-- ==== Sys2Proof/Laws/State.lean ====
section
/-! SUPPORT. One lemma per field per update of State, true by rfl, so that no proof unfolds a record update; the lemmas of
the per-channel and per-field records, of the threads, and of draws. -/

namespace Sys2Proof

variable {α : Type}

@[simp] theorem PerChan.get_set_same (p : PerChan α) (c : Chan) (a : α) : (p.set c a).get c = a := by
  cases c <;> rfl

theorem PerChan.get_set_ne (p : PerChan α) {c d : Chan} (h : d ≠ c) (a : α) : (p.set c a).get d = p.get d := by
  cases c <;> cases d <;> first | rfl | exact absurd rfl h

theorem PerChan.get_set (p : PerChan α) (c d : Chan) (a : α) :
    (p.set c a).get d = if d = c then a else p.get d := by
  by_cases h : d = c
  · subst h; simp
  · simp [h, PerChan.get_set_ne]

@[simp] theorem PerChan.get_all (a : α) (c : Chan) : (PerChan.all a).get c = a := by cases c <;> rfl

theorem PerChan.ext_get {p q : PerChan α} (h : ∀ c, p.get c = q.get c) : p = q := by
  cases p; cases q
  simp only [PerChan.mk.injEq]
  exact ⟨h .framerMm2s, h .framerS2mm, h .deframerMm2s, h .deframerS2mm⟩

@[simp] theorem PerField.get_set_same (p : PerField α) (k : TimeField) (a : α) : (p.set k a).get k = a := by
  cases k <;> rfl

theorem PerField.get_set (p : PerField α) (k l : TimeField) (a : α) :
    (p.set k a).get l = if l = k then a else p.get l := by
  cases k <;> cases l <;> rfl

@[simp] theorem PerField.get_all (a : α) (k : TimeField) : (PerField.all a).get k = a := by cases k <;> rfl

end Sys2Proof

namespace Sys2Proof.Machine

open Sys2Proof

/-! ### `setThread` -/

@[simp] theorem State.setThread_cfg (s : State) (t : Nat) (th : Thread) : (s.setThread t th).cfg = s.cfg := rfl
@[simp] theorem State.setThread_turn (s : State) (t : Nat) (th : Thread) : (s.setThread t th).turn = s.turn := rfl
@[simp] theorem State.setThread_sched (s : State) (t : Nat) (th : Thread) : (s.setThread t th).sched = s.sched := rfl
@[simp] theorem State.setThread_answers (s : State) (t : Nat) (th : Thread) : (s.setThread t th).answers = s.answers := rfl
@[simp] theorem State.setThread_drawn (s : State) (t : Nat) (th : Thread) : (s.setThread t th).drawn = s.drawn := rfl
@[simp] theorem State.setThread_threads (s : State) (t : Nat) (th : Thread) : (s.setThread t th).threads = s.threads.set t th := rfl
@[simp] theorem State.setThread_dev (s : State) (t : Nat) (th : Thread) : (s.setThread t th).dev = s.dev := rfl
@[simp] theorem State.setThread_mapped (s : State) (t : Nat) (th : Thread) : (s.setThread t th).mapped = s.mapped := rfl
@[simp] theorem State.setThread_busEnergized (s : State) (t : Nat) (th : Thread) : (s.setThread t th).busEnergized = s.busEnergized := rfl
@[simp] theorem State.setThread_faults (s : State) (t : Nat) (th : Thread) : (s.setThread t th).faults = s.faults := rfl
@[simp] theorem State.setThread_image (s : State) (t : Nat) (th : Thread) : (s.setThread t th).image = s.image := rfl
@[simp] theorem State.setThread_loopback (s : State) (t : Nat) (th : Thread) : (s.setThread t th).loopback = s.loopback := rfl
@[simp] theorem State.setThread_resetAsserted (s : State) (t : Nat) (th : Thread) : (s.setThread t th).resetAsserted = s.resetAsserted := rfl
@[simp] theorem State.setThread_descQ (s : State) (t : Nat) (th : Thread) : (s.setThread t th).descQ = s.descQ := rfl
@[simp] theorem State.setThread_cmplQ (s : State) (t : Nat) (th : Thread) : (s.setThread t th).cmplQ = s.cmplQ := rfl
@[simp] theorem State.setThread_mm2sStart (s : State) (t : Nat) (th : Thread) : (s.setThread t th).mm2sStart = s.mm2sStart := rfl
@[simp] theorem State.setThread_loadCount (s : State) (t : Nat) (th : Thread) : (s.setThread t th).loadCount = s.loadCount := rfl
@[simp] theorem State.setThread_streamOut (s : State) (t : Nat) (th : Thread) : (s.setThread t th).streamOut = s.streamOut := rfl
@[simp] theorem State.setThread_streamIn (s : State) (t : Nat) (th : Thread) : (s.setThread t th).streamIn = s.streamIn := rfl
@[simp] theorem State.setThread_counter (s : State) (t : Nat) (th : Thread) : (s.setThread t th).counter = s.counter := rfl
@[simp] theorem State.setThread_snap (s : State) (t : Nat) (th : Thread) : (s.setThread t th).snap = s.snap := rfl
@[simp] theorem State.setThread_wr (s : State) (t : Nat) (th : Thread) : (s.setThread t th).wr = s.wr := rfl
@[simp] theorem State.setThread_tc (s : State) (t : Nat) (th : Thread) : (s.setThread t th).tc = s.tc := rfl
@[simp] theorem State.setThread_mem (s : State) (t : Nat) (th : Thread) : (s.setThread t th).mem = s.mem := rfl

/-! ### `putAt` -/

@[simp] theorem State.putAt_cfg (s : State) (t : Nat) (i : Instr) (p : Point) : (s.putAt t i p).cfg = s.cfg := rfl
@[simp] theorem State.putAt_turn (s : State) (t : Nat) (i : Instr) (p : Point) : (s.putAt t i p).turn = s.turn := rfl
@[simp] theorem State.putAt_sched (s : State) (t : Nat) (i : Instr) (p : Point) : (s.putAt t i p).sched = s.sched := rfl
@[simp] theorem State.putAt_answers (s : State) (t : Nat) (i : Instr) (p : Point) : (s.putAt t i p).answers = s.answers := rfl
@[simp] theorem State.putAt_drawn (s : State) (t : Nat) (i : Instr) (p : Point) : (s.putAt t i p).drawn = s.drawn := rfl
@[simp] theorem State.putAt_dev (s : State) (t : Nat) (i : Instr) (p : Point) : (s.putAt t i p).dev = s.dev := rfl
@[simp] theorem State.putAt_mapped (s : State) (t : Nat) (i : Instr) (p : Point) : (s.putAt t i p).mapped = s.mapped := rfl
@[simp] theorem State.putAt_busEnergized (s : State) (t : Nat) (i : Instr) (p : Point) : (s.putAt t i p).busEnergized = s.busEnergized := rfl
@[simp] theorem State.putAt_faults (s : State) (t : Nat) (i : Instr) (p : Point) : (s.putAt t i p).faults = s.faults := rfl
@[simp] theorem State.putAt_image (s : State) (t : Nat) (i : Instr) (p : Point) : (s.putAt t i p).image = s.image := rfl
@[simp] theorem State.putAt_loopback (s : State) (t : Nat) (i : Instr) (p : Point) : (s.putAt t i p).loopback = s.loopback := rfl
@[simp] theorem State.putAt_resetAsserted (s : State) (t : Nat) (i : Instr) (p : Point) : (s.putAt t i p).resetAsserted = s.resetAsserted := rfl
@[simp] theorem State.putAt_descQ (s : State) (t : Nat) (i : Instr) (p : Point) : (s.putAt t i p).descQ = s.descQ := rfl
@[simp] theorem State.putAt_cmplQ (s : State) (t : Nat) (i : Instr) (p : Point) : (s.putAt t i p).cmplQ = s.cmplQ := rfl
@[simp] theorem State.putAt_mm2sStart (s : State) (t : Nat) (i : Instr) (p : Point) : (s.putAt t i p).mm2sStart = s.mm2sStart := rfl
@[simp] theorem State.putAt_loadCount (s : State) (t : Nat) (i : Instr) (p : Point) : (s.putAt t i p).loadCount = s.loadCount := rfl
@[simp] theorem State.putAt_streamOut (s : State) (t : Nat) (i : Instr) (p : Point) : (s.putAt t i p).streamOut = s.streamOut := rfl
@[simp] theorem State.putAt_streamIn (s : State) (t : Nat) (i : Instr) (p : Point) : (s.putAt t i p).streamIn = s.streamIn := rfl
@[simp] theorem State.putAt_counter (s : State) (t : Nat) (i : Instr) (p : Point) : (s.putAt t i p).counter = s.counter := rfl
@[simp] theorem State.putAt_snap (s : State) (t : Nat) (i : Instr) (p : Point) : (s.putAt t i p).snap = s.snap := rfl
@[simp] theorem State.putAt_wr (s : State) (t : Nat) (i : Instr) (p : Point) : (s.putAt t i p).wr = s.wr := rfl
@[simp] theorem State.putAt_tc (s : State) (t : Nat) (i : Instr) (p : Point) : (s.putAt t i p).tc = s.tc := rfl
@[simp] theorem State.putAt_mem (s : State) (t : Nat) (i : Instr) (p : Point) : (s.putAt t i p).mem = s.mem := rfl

# # # # # # #

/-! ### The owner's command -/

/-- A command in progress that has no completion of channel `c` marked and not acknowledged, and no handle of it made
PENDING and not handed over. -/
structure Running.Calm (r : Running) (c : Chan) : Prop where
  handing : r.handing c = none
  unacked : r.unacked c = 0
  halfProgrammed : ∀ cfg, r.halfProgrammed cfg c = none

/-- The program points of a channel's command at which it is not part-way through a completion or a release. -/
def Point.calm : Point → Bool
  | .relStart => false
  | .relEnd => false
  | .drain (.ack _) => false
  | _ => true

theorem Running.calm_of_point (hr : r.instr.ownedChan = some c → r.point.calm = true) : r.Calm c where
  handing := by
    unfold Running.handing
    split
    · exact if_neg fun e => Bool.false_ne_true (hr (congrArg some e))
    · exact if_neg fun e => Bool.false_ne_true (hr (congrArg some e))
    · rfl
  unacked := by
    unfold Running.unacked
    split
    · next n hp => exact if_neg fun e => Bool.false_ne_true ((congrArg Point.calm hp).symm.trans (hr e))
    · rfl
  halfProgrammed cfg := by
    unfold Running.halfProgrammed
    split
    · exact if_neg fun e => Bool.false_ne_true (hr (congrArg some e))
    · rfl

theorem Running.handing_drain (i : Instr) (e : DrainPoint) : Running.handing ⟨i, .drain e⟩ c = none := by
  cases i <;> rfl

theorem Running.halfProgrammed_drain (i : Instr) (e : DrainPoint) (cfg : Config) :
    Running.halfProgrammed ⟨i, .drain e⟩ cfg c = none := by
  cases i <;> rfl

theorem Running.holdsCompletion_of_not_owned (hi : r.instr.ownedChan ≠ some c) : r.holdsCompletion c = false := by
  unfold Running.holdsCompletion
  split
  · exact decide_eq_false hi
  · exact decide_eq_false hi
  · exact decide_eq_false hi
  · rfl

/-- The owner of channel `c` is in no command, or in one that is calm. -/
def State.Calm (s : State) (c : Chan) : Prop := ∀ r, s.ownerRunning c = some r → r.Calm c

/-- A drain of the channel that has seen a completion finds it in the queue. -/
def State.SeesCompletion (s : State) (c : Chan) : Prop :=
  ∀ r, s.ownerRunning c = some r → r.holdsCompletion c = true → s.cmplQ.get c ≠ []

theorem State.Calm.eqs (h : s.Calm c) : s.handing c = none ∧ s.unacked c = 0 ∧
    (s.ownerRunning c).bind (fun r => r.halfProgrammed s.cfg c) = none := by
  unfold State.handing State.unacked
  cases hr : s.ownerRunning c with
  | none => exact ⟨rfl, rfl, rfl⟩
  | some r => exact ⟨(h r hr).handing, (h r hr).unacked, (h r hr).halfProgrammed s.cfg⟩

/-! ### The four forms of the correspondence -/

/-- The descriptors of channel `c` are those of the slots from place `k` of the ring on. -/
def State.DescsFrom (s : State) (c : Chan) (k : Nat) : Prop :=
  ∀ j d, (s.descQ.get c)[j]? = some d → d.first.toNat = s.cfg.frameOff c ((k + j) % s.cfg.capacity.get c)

# # # # # # #

** Activity **
Transcribe the lines above between the line holding "(.ack _) => false" and the line holding "hp).symm.trans (hr e))", inclusive, exactly as they stand and with nothing added.

** Answer section **
  | .drain (.ack _) => false
  | _ => true

theorem Running.calm_of_point (hr : r.instr.ownedChan = some c → r.point.calm = true) : r.Calm c where
  handing := by
    unfold Running.handing
    split
    · exact if_neg fun e => Bool.false_ne_true (hr (congrArg some e))
    · exact if_neg fun e => Bool.false_ne_true (hr (congrArg some e))
    · rfl
  unacked := by
    unfold Running.unacked
    split
    · next n hp => exact if_neg fun e => Bool.false_ne_true ((congrArg Point.calm hp).symm.trans (hr e))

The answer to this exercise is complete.